LAWRENCE — The Jayhawk Motorsports team will unveil its new built-from-scratch cars at a public event in Downtown Lawrence later this month.
The team — composed of students from the University of Kansas School of Engineering — designed and built two vehicles this year, as it has since 2012: One runs on electricity, the other on ethanol combustion. The cars are being entered in intercollegiate contests at Michigan in May and Lincoln, Nebraska, in June. Both competitions are sponsored by the Society of Automotive Engineers.
Jayhawk Motorsports hopes to build on the success of its predecessors: The team was created in 1994 — last year, the combustion car took third place overall at the Lincoln competition. The team also won first place overall at the competition in 2012 and 2014.
"We've had a lot of success,” said Zachary Jones, a senior in mechanical engineering from San Jose, California. “Part of it, we do a great job building on what we've already done. We really try to improve on previous years."
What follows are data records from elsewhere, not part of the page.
/-! setFbu -/

@[simp] theorem State.setFbu_pending (l : DLane) (n : Nat) (x : FbSt) : (s.setFbu l n x).pending = s.pending := rfl
@[simp] theorem State.setFbu_now (l : DLane) (n : Nat) (x : FbSt) : (s.setFbu l n x).now = s.now := rfl
@[simp] theorem State.setFbu_free (l : DLane) (n : Nat) (x : FbSt) : (s.setFbu l n x).free = s.free := rfl
@[simp] theorem State.setFbu_readData (l : DLane) (n : Nat) (x : FbSt) : (s.setFbu l n x).readData = s.readData := rfl
@[simp] theorem State.setFbu_rtcAt (l : DLane) (n : Nat) (x : FbSt) : (s.setFbu l n x).rtcAt = s.rtcAt := rfl
@[simp] theorem State.setFbu_regs (l : DLane) (n : Nat) (x : FbSt) : (s.setFbu l n x).regs = s.regs := rfl
@[simp] theorem State.setFbu_mem (l : DLane) (n : Nat) (x : FbSt) : (s.setFbu l n x).mem = s.mem := rfl
@[simp] theorem State.setFbu_evq (l : DLane) (n : Nat) (x : FbSt) : (s.setFbu l n x).evq = s.evq := rfl
@[simp] theorem State.setFbu_sk (l : DLane) (n : Nat) (x : FbSt) : (s.setFbu l n x).sk = s.sk := rfl
@[simp] theorem State.setFbu_tab (l : DLane) (n : Nat) (x : FbSt) : (s.setFbu l n x).tab = s.tab := rfl
@[simp] theorem State.setFbu_sf (l : DLane) (n : Nat) (x : FbSt) : (s.setFbu l n x).sf = s.sf := rfl
@[simp] theorem State.setFbu_xc (l : DLane) (n : Nat) (x : FbSt) : (s.setFbu l n x).xc = s.xc := rfl
@[simp] theorem State.setFbu_cmp (l : DLane) (n : Nat) (x : FbSt) : (s.setFbu l n x).cmp = s.cmp := rfl
@[simp] theorem State.setFbu_lanes (l : DLane) (n : Nat) (x : FbSt) : (s.setFbu l n x).lanes = s.lanes := rfl
@[simp] theorem State.setFbu_colls (l : DLane) (n : Nat) (x : FbSt) : (s.setFbu l n x).colls = s.colls := rfl
@[simp] theorem State.setFbu_cells (l : DLane) (n : Nat) (x : FbSt) : (s.setFbu l n x).cells = s.cells := rfl
@[simp] theorem State.setFbu_buses (l : DLane) (n : Nat) (x : FbSt) : (s.setFbu l n x).buses = s.buses := rfl
@[simp] theorem State.setFbu_axes (l : DLane) (n : Nat) (x : FbSt) : (s.setFbu l n x).axes = s.axes := rfl
@[simp] theorem State.setFbu_fired (l : DLane) (n : Nat) (x : FbSt) : (s.setFbu l n x).fired = s.fired := rfl
@[simp] theorem State.setFbu_cals (l : DLane) (n : Nat) (x : FbSt) : (s.setFbu l n x).cals = s.cals := rfl
@[simp] theorem State.setFbu_pgs (l : DLane) (n : Nat) (x : FbSt) : (s.setFbu l n x).pgs = s.pgs := rfl
@[simp] theorem State.setFbu_pps (l : DLane) (n : Nat) (x : FbSt) : (s.setFbu l n x).pps = s.pps := rfl
@[simp] theorem State.setFbu_les (l : DLane) (n : Nat) (x : FbSt) : (s.setFbu l n x).les = s.les := rfl
@[simp] theorem State.setFbu_jobs (l : DLane) (n : Nat) (x : FbSt) : (s.setFbu l n x).jobs = s.jobs := rfl
@[simp] theorem State.setFbu_scns (l : DLane) (n : Nat) (x : FbSt) : (s.setFbu l n x).scns = s.scns := rfl
@[simp] theorem State.setFbu_stars (l : DLane) (n : Nat) (x : FbSt) : (s.setFbu l n x).stars = s.stars := rfl
@[simp] theorem State.setFbu_cans (l : DLane) (n : Nat) (x : FbSt) : (s.setFbu l n x).cans = s.cans := rfl
@[simp] theorem State.setFbu_dmas (l : DLane) (n : Nat) (x : FbSt) : (s.setFbu l n x).dmas = s.dmas := rfl
@[simp] theorem State.setFbu_ers (l : DLane) (n : Nat) (x : FbSt) : (s.setFbu l n x).ers = s.ers := rfl
@[simp] theorem State.setFbu_ics (l : DLane) (n : Nat) (x : FbSt) : (s.setFbu l n x).ics = s.ics := rfl
@[simp] theorem State.setFbu_lane (l : DLane) (n : Nat) (x : FbSt) (m : Lane) : (s.setFbu l n x).lane m = s.lane m := rfl
@[simp] theorem State.setFbu_coll (l : DLane) (n : Nat) (x : FbSt) (d : Coll) : (s.setFbu l n x).coll d = s.coll d := rfl
@[simp] theorem State.setFbu_cell (l : DLane) (n : Nat) (x : FbSt) (d : DLane) (i : Nat) : (s.setFbu l n x).cell d i = s.cell d i := rfl
@[simp] theorem State.setFbu_axis (l : DLane) (n : Nat) (x : FbSt) (d : DLane) (i : Nat) : (s.setFbu l n x).axis d i = s.axis d i := rfl
@[simp] theorem State.setFbu_calx (l : DLane) (n : Nat) (x : FbSt) (d : DLane) (i : Nat) : (s.setFbu l n x).calx d i = s.calx d i := rfl
@[simp] theorem State.setFbu_pg (l : DLane) (n : Nat) (x : FbSt) (d : DLane) (i : Nat) : (s.setFbu l n x).pg d i = s.pg d i := rfl
@[simp] theorem State.setFbu_pp (l : DLane) (n : Nat) (x : FbSt) (d : DLane) (i : Nat) : (s.setFbu l n x).pp d i = s.pp d i := rfl
@[simp] theorem State.setFbu_le (l : DLane) (n : Nat) (x : FbSt) (m : Lane) : (s.setFbu l n x).le m = s.le m := rfl
@[simp] theorem State.setFbu_job (l : DLane) (n : Nat) (x : FbSt) (m : Lane) (i : Nat) : (s.setFbu l n x).job m i = s.job m i := rfl
@[simp] theorem State.setFbu_scn (l : DLane) (n : Nat) (x : FbSt) (m : Lane) (i : Nat) : (s.setFbu l n x).scn m i = s.scn m i := rfl
@[simp] theorem State.setFbu_star (l : DLane) (n : Nat) (x : FbSt) (d : DLane) : (s.setFbu l n x).star d = s.star d := rfl
@[simp] theorem State.setFbu_can (l : DLane) (n : Nat) (x : FbSt) (m : Lane) (i : Nat) : (s.setFbu l n x).can m i = s.can m i := rfl
@[simp] theorem State.setFbu_dma (l : DLane) (n : Nat) (x : FbSt) (m : Lane) (i : Nat) : (s.setFbu l n x).dma m i = s.dma m i := rfl
@[simp] theorem State.setFbu_er (l : DLane) (n : Nat) (x : FbSt) (m : Lane) : (s.setFbu l n x).er m = s.er m := rfl
@[simp] theorem State.setFbu_ic (l : DLane) (n : Nat) (x : FbSt) (m : Lane) : (s.setFbu l n x).ic m = s.ic m := rfl
@[simp] theorem State.setFbu_reg (l : DLane) (n : Nat) (x : FbSt) (q : Nat) : (s.setFbu l n x).reg q = s.reg q := rfl
@[simp] theorem State.setFbu_rd8 (l : DLane) (n : Nat) (x : FbSt) (m i : Nat) : (s.setFbu l n x).rd8 m i = s.rd8 m i := rfl
@[simp] theorem State.setFbu_fg (l : DLane) (n : Nat) (x : FbSt) (d : Nat) (g : Fld) : (s.setFbu l n x).fg d g = s.fg d g := rfl
@[simp] theorem State.setFbu_fb (l : DLane) (n : Nat) (x : FbSt) (d : Nat) (g : Fld) : (s.setFbu l n x).fb d g = s.fb d g := rfl
@[simp] theorem State.setFbu_fi (l : DLane) (n : Nat) (x : FbSt) (d : Nat) (g : Fld) : (s.setFbu l n x).fi d g = s.fi d g := rfl
@[simp] theorem State.setFbu_running (l : DLane) (n : Nat) (x : FbSt) (m : Lane) : (s.setFbu l n x).running m = s.running m := rfl

/-! setCal -/

@[simp] theorem State.setCal_pending (l : DLane) (n : Nat) (x : CalSt) : (s.setCal l n x).pending = s.pending := rfl
@[simp] theorem State.setCal_now (l : DLane) (n : Nat) (x : CalSt) : (s.setCal l n x).now = s.now := rfl
@[simp] theorem State.setCal_free (l : DLane) (n : Nat) (x : CalSt) : (s.setCal l n x).free = s.free := rfl
@[simp] theorem State.setCal_readData (l : DLane) (n : Nat) (x : CalSt) : (s.setCal l n x).readData = s.readData := rfl
@[simp] theorem State.setCal_rtcAt (l : DLane) (n : Nat) (x : CalSt) : (s.setCal l n x).rtcAt = s.rtcAt := rfl
@[simp] theorem State.setCal_regs (l : DLane) (n : Nat) (x : CalSt) : (s.setCal l n x).regs = s.regs := rfl
@[simp] theorem State.setCal_mem (l : DLane) (n : Nat) (x : CalSt) : (s.setCal l n x).mem = s.mem := rfl
@[simp] theorem State.setCal_evq (l : DLane) (n : Nat) (x : CalSt) : (s.setCal l n x).evq = s.evq := rfl
@[simp] theorem State.setCal_sk (l : DLane) (n : Nat) (x : CalSt) : (s.setCal l n x).sk = s.sk := rfl
@[simp] theorem State.setCal_tab (l : DLane) (n : Nat) (x : CalSt) : (s.setCal l n x).tab = s.tab := rfl
@[simp] theorem State.setCal_sf (l : DLane) (n : Nat) (x : CalSt) : (s.setCal l n x).sf = s.sf := rfl
@[simp] theorem State.setCal_xc (l : DLane) (n : Nat) (x : CalSt) : (s.setCal l n x).xc = s.xc := rfl
@[simp] theorem State.setCal_cmp (l : DLane) (n : Nat) (x : CalSt) : (s.setCal l n x).cmp = s.cmp := rfl
@[simp] theorem State.setCal_lanes (l : DLane) (n : Nat) (x : CalSt) : (s.setCal l n x).lanes = s.lanes := rfl
@[simp] theorem State.setCal_colls (l : DLane) (n : Nat) (x : CalSt) : (s.setCal l n x).colls = s.colls := rfl
@[simp] theorem State.setCal_cells (l : DLane) (n : Nat) (x : CalSt) : (s.setCal l n x).cells = s.cells := rfl
@[simp] theorem State.setCal_buses (l : DLane) (n : Nat) (x : CalSt) : (s.setCal l n x).buses = s.buses := rfl
@[simp] theorem State.setCal_axes (l : DLane) (n : Nat) (x : CalSt) : (s.setCal l n x).axes = s.axes := rfl
@[simp] theorem State.setCal_fbs (l : DLane) (n : Nat) (x : CalSt) : (s.setCal l n x).fbs = s.fbs := rfl
@[simp] theorem State.setCal_fired (l : DLane) (n : Nat) (x : CalSt) : (s.setCal l n x).fired = s.fired := rfl
@[simp] theorem State.setCal_pgs (l : DLane) (n : Nat) (x : CalSt) : (s.setCal l n x).pgs = s.pgs := rfl
@[simp] theorem State.setCal_pps (l : DLane) (n : Nat) (x : CalSt) : (s.setCal l n x).pps = s.pps := rfl
@[simp] theorem State.setCal_les (l : DLane) (n : Nat) (x : CalSt) : (s.setCal l n x).les = s.les := rfl
@[simp] theorem State.setCal_jobs (l : DLane) (n : Nat) (x : CalSt) : (s.setCal l n x).jobs = s.jobs := rfl
@[simp] theorem State.setCal_scns (l : DLane) (n : Nat) (x : CalSt) : (s.setCal l n x).scns = s.scns := rfl
@[simp] theorem State.setCal_stars (l : DLane) (n : Nat) (x : CalSt) : (s.setCal l n x).stars = s.stars := rfl
@[simp] theorem State.setCal_cans (l : DLane) (n : Nat) (x : CalSt) : (s.setCal l n x).cans = s.cans := rfl
@[simp] theorem State.setCal_dmas (l : DLane) (n : Nat) (x : CalSt) : (s.setCal l n x).dmas = s.dmas := rfl
@[simp] theorem State.setCal_ers (l : DLane) (n : Nat) (x : CalSt) : (s.setCal l n x).ers = s.ers := rfl
@[simp] theorem State.setCal_ics (l : DLane) (n : Nat) (x : CalSt) : (s.setCal l n x).ics = s.ics := rfl
@[simp] theorem State.setCal_lane (l : DLane) (n : Nat) (x : CalSt) (m : Lane) : (s.setCal l n x).lane m = s.lane m := rfl
@[simp] theorem State.setCal_coll (l : DLane) (n : Nat) (x : CalSt) (d : Coll) : (s.setCal l n x).coll d = s.coll d := rfl
@[simp] theorem State.setCal_cell (l : DLane) (n : Nat) (x : CalSt) (d : DLane) (i : Nat) : (s.setCal l n x).cell d i = s.cell d i := rfl
@[simp] theorem State.setCal_axis (l : DLane) (n : Nat) (x : CalSt) (d : DLane) (i : Nat) : (s.setCal l n x).axis d i = s.axis d i := rfl
@[simp] theorem State.setCal_fbu (l : DLane) (n : Nat) (x : CalSt) (d : DLane) (i : Nat) : (s.setCal l n x).fbu d i = s.fbu d i := rfl
@[simp] theorem State.setCal_pg (l : DLane) (n : Nat) (x : CalSt) (d : DLane) (i : Nat) : (s.setCal l n x).pg d i = s.pg d i := rfl
@[simp] theorem State.setCal_pp (l : DLane) (n : Nat) (x : CalSt) (d : DLane) (i : Nat) : (s.setCal l n x).pp d i = s.pp d i := rfl
@[simp] theorem State.setCal_le (l : DLane) (n : Nat) (x : CalSt) (m : Lane) : (s.setCal l n x).le m = s.le m := rfl
@[simp] theorem State.setCal_job (l : DLane) (n : Nat) (x : CalSt) (m : Lane) (i : Nat) : (s.setCal l n x).job m i = s.job m i := rfl
@[simp] theorem State.setCal_scn (l : DLane) (n : Nat) (x : CalSt) (m : Lane) (i : Nat) : (s.setCal l n x).scn m i = s.scn m i := rfl
@[simp] theorem State.setCal_star (l : DLane) (n : Nat) (x : CalSt) (d : DLane) : (s.setCal l n x).star d = s.star d := rfl
@[simp] theorem State.setCal_can (l : DLane) (n : Nat) (x : CalSt) (m : Lane) (i : Nat) : (s.setCal l n x).can m i = s.can m i := rfl
@[simp] theorem State.setCal_dma (l : DLane) (n : Nat) (x : CalSt) (m : Lane) (i : Nat) : (s.setCal l n x).dma m i = s.dma m i := rfl
@[simp] theorem State.setCal_er (l : DLane) (n : Nat) (x : CalSt) (m : Lane) : (s.setCal l n x).er m = s.er m := rfl
@[simp] theorem State.setCal_ic (l : DLane) (n : Nat) (x : CalSt) (m : Lane) : (s.setCal l n x).ic m = s.ic m := rfl
@[simp] theorem State.setCal_reg (l : DLane) (n : Nat) (x : CalSt) (q : Nat) : (s.setCal l n x).reg q = s.reg q := rfl
@[simp] theorem State.setCal_rd8 (l : DLane) (n : Nat) (x : CalSt) (m i : Nat) : (s.setCal l n x).rd8 m i = s.rd8 m i := rfl
@[simp] theorem State.setCal_fg (l : DLane) (n : Nat) (x : CalSt) (d : Nat) (g : Fld) : (s.setCal l n x).fg d g = s.fg d g := rfl
@[simp] theorem State.setCal_fb (l : DLane) (n : Nat) (x : CalSt) (d : Nat) (g : Fld) : (s.setCal l n x).fb d g = s.fb d g := rfl
@[simp] theorem State.setCal_fi (l : DLane) (n : Nat) (x : CalSt) (d : Nat) (g : Fld) : (s.setCal l n x).fi d g = s.fi d g := rfl
@[simp] theorem State.setCal_running (l : DLane) (n : Nat) (x : CalSt) (m : Lane) : (s.setCal l n x).running m = s.running m := rfl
The concept behind the competition is that a fictional manufacturing company has contracted a design team to develop a small open-wheeled single-seat race car. The winner is the car determined to have the best overall package of design, construction, performance and cost.
This year’s entries feature new innovations for the team. The combustion car, for example, features both a turbocharger and an active aero-braking system. The electric car, meanwhile, features four-wheel drive for the first time.
“We think this will give us a huge advantage in the competition this year,” Jones said.
At competition, the cars will be judged in static and dynamic events. The “static” events feature presentations on design and the ability to sell the car. "We try to treat our project like it's a company,” Jones said.
The dynamic events involve putting the car through its paces — how it handles a “skid pad,” how fast it accelerates and its overall endurance.
“We really test our car to see how robust and how well-built it is,” Jones said.
Jayhawk Motorsports has been at work since fall, designing and building the two cars. The competition gives students a chance to get a feel for a real-life engineering project with its demand for a variety of skills.
"It's a lot more than strictly building a car,” Jones said. “It's learning to work with people, make decisions and implement design decisions to produce a complete product."
The cars compete May 9-12 at Michigan and June 20-13 at Lincoln. The cars are on display for public viewing at 5 p.m. April 28 at the Oread Hotel, 1200 Oread Ave.